===== PROVIDED RECORDS =====
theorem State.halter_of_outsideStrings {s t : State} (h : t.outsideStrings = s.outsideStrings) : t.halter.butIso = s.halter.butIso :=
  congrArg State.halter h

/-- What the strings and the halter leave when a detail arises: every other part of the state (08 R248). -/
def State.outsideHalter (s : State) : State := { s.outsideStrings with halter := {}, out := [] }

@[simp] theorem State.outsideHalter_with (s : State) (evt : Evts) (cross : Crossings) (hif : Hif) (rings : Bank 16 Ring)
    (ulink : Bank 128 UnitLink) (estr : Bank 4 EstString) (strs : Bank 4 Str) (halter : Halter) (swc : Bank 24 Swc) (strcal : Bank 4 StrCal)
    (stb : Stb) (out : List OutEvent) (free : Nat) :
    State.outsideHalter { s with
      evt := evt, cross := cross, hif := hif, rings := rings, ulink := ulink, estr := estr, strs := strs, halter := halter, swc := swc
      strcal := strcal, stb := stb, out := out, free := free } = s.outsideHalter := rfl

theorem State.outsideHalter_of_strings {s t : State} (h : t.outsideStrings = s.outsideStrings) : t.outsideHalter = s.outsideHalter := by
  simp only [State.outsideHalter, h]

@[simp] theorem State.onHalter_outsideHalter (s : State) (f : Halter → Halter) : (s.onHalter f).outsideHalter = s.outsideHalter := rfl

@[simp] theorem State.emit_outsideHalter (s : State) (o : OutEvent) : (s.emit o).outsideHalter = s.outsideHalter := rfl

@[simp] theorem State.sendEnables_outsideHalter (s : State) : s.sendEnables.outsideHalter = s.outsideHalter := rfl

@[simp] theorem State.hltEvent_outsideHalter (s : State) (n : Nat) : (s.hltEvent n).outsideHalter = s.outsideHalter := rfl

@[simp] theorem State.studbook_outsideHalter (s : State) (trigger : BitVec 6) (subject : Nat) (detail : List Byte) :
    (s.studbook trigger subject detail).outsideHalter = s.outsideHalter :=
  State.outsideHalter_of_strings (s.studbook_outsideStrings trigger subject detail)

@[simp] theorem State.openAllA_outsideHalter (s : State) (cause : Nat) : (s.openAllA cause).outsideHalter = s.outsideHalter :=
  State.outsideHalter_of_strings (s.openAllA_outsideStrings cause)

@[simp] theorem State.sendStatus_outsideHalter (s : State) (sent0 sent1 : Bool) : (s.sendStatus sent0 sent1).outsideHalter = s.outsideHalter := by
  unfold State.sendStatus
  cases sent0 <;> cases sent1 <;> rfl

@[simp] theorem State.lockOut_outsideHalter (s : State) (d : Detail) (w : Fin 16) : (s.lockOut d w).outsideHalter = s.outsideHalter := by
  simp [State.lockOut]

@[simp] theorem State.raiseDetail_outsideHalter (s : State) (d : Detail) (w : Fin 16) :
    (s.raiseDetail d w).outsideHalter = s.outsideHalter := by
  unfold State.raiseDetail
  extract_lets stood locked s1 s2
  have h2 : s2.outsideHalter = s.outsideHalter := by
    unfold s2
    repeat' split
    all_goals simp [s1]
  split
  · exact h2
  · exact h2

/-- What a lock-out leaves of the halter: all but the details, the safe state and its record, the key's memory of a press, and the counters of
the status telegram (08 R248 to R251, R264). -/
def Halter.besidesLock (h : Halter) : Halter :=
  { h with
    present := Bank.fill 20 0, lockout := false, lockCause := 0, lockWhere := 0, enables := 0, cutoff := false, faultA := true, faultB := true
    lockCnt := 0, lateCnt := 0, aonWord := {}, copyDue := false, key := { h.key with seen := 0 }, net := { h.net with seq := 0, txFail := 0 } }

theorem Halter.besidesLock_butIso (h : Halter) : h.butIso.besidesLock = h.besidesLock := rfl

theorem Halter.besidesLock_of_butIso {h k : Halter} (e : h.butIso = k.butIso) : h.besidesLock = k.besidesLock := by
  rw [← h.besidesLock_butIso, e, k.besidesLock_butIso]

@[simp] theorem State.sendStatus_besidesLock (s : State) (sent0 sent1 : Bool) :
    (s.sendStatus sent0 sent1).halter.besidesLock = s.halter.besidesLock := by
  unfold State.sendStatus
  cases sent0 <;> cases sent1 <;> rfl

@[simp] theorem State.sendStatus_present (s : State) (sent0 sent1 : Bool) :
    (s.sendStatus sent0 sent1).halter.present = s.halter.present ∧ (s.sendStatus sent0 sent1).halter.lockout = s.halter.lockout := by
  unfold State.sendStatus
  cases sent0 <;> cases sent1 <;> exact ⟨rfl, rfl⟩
=====
===== PROVIDED RECORDS =====
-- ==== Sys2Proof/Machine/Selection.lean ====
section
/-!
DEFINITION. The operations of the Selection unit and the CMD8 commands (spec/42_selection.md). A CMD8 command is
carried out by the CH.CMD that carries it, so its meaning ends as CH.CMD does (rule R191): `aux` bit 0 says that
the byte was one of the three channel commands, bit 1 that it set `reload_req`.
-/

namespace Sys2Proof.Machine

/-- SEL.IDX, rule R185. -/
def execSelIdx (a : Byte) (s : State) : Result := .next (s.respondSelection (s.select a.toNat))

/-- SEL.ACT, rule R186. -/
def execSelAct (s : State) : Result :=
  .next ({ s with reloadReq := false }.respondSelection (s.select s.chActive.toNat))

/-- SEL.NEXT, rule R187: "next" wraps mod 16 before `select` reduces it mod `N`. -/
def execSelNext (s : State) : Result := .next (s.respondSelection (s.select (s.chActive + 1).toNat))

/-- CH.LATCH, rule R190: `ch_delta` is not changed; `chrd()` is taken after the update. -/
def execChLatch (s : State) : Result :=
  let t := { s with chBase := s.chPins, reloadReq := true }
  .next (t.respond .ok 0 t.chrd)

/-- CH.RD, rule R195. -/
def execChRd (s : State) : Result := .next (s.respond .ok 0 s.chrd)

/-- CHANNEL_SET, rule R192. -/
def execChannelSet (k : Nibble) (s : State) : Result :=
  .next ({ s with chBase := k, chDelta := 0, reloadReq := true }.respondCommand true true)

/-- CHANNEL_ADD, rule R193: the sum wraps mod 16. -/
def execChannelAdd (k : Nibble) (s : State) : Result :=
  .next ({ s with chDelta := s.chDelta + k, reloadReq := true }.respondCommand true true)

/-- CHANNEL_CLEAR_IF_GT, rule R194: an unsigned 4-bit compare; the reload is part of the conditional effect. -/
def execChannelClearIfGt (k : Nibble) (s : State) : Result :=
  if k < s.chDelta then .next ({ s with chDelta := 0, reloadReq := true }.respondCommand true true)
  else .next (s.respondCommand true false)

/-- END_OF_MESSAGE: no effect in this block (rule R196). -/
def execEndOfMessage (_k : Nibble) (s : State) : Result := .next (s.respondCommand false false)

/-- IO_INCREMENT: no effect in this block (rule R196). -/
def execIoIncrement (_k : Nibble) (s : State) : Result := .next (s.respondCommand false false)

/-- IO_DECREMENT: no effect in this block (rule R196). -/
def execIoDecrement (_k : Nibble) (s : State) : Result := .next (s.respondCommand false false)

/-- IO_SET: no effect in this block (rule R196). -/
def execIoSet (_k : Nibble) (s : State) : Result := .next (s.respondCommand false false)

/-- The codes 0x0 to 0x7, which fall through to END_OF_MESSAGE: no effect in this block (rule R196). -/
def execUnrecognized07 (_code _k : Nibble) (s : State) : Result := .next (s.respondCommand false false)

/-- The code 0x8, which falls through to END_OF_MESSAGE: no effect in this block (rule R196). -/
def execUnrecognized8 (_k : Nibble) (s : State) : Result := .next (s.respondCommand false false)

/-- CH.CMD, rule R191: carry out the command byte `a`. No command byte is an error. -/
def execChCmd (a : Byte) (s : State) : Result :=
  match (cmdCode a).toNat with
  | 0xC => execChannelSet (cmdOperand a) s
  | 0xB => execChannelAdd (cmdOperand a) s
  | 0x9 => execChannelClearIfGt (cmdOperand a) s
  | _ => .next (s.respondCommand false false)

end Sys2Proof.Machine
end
=====
EXERCISE BRIEF:
Search the data for the string "OutEvent" and copy each line where it appears.

ANSWER TO THIS EXERCISE:
    (stb : Stb) (out : List OutEvent) (free : Nat) :
@[simp] theorem State.emit_outsideHalter (s : State) (o : OutEvent) : (s.emit o).outsideHalter = s.outsideHalter := rfl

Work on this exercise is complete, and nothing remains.